■ **Your instructions**: Where does the string "full" occur in the records? Copy each line that holds it.

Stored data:

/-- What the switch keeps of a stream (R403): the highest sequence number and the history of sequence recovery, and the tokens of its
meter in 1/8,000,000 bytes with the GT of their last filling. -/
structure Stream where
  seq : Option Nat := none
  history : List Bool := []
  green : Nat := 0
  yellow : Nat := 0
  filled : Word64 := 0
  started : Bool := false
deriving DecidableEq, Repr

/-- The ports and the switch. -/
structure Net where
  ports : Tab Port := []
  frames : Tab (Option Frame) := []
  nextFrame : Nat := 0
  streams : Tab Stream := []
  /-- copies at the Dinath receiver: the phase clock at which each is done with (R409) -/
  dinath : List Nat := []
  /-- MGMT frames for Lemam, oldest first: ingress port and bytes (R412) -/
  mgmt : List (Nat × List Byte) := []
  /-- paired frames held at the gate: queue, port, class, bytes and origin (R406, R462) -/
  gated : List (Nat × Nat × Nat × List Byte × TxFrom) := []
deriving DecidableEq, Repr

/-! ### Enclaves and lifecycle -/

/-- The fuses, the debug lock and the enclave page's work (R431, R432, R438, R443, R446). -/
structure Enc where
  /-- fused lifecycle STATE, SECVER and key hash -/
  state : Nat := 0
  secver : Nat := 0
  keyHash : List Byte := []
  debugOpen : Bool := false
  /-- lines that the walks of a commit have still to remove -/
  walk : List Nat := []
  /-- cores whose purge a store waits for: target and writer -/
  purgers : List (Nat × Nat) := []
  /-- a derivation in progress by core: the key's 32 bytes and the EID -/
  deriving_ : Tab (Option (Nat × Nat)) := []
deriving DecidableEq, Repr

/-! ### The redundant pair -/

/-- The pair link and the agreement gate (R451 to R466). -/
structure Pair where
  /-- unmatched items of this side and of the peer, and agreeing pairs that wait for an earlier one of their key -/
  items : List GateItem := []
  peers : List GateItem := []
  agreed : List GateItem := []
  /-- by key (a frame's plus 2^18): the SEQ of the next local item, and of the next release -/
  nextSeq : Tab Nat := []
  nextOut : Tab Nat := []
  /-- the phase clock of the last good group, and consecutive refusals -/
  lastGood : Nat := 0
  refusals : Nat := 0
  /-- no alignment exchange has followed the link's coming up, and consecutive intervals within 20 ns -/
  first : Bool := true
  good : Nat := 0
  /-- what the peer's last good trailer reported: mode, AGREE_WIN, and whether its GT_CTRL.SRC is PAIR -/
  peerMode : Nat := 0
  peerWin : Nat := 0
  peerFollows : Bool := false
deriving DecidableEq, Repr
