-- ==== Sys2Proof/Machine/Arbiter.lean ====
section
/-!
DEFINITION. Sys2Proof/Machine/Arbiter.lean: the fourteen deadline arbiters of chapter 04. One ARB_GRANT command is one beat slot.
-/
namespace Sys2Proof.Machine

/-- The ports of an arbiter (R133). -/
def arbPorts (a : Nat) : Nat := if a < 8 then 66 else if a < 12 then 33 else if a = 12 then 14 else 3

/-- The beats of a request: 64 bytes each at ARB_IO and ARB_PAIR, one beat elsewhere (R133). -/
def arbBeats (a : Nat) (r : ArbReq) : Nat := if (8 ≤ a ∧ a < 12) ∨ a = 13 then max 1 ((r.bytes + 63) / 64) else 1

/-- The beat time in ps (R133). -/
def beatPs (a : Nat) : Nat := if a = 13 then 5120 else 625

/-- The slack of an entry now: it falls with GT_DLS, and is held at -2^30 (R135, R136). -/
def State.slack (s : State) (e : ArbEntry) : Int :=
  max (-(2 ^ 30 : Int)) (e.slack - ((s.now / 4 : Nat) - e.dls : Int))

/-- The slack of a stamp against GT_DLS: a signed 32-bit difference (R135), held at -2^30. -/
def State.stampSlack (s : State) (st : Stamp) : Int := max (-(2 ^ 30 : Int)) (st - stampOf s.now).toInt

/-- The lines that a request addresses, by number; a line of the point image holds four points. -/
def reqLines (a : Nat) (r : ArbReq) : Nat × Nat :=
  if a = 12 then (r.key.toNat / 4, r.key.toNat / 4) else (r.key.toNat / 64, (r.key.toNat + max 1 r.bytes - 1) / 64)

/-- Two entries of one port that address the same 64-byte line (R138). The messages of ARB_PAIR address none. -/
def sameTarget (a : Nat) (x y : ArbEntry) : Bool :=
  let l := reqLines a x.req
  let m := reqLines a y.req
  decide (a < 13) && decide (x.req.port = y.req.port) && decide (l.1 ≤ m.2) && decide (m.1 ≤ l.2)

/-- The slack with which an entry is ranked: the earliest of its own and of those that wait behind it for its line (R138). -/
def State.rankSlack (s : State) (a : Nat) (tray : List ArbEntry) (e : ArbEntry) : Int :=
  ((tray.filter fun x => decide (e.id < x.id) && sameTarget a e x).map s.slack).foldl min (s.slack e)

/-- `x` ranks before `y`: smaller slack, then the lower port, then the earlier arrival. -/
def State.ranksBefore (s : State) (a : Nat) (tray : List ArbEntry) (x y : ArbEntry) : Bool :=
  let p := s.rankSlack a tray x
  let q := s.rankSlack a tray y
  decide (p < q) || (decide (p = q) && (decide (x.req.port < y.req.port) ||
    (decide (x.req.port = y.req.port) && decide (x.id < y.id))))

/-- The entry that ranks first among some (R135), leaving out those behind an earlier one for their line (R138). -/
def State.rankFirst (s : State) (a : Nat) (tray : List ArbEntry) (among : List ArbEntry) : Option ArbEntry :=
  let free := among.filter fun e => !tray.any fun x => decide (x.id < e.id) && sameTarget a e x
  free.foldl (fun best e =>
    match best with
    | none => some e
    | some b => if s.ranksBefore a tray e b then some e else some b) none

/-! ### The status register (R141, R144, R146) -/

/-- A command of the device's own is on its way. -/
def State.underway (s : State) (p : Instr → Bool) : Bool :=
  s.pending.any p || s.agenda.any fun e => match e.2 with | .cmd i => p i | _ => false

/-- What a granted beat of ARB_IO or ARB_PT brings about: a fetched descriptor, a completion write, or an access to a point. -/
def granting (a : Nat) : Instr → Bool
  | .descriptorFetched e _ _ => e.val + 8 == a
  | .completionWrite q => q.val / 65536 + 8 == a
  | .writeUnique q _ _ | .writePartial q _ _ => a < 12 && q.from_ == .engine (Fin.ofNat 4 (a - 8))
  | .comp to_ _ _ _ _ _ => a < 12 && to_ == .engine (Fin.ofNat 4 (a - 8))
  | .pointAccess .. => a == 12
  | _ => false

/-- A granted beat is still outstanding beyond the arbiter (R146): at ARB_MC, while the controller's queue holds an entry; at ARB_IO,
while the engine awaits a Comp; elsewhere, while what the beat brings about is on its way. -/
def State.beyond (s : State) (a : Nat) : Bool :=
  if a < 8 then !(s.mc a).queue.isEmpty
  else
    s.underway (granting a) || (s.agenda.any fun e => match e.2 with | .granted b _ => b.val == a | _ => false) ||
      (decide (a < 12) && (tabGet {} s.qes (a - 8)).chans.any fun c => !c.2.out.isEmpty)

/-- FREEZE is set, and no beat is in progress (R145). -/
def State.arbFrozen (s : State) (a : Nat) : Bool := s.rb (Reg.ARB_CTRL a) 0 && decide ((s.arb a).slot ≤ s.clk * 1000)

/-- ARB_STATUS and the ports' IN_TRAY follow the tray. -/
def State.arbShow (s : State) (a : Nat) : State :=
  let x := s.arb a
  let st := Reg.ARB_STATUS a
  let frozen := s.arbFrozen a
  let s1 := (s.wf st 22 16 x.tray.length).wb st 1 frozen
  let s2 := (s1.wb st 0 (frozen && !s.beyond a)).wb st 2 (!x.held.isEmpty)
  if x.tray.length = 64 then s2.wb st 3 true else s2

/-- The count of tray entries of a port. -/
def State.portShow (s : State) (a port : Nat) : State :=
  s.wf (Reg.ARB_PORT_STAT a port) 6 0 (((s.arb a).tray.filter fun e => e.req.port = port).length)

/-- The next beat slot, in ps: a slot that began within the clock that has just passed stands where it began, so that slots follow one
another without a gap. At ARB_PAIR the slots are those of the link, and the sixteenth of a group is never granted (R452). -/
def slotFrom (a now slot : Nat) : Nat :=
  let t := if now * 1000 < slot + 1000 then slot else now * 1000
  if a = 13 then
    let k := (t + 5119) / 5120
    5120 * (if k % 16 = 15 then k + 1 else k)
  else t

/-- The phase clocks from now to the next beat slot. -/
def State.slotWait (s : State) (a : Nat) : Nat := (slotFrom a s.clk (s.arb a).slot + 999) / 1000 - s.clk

...

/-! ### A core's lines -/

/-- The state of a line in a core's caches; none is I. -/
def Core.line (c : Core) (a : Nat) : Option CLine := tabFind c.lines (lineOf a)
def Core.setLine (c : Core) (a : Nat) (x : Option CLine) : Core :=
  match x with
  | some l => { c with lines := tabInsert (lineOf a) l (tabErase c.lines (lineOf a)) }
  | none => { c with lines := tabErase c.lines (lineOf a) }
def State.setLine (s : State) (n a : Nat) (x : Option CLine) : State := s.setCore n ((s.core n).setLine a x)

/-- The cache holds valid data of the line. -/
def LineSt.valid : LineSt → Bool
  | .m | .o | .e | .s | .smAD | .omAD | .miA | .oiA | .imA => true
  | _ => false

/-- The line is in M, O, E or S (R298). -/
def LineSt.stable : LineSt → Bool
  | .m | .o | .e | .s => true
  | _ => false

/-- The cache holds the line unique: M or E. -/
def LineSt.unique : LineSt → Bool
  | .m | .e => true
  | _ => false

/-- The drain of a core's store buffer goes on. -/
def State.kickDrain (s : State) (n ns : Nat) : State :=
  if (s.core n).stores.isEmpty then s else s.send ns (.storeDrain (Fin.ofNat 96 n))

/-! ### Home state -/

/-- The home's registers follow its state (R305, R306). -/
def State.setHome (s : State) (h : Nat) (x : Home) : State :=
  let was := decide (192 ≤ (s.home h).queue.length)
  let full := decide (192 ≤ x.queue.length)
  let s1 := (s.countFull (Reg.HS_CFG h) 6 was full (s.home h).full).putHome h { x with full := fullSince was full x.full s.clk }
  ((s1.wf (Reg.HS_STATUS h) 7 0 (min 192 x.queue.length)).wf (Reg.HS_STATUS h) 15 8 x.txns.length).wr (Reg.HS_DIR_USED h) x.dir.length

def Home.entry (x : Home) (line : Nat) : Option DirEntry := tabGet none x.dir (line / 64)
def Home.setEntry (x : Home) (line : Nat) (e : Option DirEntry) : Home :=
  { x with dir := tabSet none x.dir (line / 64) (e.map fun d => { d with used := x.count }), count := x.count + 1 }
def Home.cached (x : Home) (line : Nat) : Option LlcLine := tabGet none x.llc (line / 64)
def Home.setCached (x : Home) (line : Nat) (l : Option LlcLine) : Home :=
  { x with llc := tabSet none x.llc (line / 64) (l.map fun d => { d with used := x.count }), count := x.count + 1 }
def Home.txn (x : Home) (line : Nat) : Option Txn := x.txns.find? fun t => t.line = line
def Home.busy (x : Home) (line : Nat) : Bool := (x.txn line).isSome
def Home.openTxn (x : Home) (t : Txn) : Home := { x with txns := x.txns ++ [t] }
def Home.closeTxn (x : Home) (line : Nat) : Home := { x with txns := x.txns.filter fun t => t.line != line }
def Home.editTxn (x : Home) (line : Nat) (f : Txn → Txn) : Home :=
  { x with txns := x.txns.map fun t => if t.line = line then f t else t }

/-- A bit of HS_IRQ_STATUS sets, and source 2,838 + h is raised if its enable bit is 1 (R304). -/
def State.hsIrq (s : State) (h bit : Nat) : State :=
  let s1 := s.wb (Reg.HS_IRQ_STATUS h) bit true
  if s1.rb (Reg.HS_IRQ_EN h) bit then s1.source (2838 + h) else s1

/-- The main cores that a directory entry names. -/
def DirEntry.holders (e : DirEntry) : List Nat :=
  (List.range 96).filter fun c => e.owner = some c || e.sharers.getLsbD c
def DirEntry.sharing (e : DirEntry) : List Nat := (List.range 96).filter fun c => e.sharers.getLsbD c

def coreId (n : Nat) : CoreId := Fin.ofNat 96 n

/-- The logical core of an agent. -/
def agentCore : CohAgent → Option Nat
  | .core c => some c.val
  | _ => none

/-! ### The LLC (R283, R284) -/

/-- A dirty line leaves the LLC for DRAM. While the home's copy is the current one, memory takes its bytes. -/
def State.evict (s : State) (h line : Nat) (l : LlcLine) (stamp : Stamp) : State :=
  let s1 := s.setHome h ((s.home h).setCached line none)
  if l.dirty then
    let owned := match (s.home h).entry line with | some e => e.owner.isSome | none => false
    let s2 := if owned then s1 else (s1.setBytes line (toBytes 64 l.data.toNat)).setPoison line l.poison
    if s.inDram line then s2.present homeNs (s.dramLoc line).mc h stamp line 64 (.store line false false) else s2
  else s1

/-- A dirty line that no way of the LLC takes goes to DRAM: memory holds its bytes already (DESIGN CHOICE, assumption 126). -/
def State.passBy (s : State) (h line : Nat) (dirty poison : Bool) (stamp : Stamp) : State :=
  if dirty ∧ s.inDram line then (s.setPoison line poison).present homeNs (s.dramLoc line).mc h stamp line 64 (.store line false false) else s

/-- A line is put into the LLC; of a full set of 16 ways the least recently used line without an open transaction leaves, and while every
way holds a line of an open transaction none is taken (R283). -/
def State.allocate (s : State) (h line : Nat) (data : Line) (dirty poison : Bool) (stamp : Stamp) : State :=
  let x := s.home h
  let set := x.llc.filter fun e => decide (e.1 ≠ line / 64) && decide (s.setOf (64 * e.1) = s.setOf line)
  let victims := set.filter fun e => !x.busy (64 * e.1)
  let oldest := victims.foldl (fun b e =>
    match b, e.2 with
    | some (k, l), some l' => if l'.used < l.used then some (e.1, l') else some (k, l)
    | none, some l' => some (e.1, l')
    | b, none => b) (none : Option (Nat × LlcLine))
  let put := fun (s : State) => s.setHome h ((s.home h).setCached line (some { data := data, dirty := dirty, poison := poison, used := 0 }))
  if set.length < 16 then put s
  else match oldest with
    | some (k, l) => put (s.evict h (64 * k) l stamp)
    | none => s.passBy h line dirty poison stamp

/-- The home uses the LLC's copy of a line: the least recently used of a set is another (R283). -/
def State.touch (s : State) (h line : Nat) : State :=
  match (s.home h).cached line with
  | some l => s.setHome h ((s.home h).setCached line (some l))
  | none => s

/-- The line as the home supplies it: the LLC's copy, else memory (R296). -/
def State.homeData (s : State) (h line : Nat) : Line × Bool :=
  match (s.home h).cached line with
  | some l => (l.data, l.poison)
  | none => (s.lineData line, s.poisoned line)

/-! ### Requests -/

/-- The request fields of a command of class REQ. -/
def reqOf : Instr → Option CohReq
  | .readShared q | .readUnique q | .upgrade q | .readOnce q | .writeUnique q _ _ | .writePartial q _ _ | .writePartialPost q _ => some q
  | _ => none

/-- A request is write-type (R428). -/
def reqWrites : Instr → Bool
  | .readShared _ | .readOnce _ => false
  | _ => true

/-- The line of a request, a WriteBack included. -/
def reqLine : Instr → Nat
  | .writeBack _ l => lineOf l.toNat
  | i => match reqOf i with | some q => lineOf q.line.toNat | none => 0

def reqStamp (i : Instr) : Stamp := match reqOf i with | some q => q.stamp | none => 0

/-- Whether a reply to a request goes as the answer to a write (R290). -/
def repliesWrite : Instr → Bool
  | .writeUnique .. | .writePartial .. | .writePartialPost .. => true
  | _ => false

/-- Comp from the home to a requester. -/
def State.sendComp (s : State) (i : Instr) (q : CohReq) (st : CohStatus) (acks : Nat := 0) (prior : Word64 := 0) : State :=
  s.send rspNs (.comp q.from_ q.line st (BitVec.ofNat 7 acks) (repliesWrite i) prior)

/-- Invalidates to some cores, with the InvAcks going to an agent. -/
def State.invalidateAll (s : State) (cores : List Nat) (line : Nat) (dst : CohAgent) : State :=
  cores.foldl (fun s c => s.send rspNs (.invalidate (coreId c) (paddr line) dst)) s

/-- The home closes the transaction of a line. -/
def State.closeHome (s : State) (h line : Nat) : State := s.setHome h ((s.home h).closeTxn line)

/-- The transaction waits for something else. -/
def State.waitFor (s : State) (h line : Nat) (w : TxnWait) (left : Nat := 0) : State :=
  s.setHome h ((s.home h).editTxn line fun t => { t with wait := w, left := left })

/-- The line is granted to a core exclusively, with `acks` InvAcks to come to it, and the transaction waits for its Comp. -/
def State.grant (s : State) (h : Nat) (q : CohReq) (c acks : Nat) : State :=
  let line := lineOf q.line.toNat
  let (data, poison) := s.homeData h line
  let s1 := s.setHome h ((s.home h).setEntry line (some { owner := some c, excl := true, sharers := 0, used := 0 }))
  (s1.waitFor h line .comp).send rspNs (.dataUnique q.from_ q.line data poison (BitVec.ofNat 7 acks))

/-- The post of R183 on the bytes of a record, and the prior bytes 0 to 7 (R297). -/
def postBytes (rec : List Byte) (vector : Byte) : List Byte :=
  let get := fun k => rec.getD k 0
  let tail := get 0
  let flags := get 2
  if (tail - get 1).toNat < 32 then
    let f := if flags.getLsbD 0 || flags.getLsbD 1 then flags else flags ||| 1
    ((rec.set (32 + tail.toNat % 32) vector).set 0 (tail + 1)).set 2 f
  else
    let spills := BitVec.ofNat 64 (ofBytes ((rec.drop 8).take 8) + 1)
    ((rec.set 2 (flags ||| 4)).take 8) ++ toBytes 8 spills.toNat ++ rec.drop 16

---

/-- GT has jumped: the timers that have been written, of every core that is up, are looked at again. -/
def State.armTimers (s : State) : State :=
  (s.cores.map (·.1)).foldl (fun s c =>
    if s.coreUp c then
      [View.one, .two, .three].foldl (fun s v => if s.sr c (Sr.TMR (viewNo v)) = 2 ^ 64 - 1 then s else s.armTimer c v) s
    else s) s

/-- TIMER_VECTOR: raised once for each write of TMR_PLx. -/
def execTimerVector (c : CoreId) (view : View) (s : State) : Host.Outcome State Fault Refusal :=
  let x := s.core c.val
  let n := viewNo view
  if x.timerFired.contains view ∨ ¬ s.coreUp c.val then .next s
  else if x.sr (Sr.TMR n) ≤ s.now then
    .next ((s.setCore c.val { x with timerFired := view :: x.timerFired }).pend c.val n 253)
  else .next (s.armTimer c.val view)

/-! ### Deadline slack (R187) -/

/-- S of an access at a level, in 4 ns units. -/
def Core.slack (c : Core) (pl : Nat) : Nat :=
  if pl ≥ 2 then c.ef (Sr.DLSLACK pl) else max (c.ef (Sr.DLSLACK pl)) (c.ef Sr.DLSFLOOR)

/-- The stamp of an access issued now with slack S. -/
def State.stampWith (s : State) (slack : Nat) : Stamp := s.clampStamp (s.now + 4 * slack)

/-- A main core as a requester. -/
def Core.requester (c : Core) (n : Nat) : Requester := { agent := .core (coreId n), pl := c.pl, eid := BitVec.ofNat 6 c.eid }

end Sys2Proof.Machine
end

■ **Exercise result**:
  let full := decide (192 ≤ x.queue.length)
  let s1 := (s.countFull (Reg.HS_CFG h) 6 was full (s.home h).full).putHome h { x with full := fullSince was full x.full s.clk }
/-- A line is put into the LLC; of a full set of 16 ways the least recently used line without an open transaction leaves, and while every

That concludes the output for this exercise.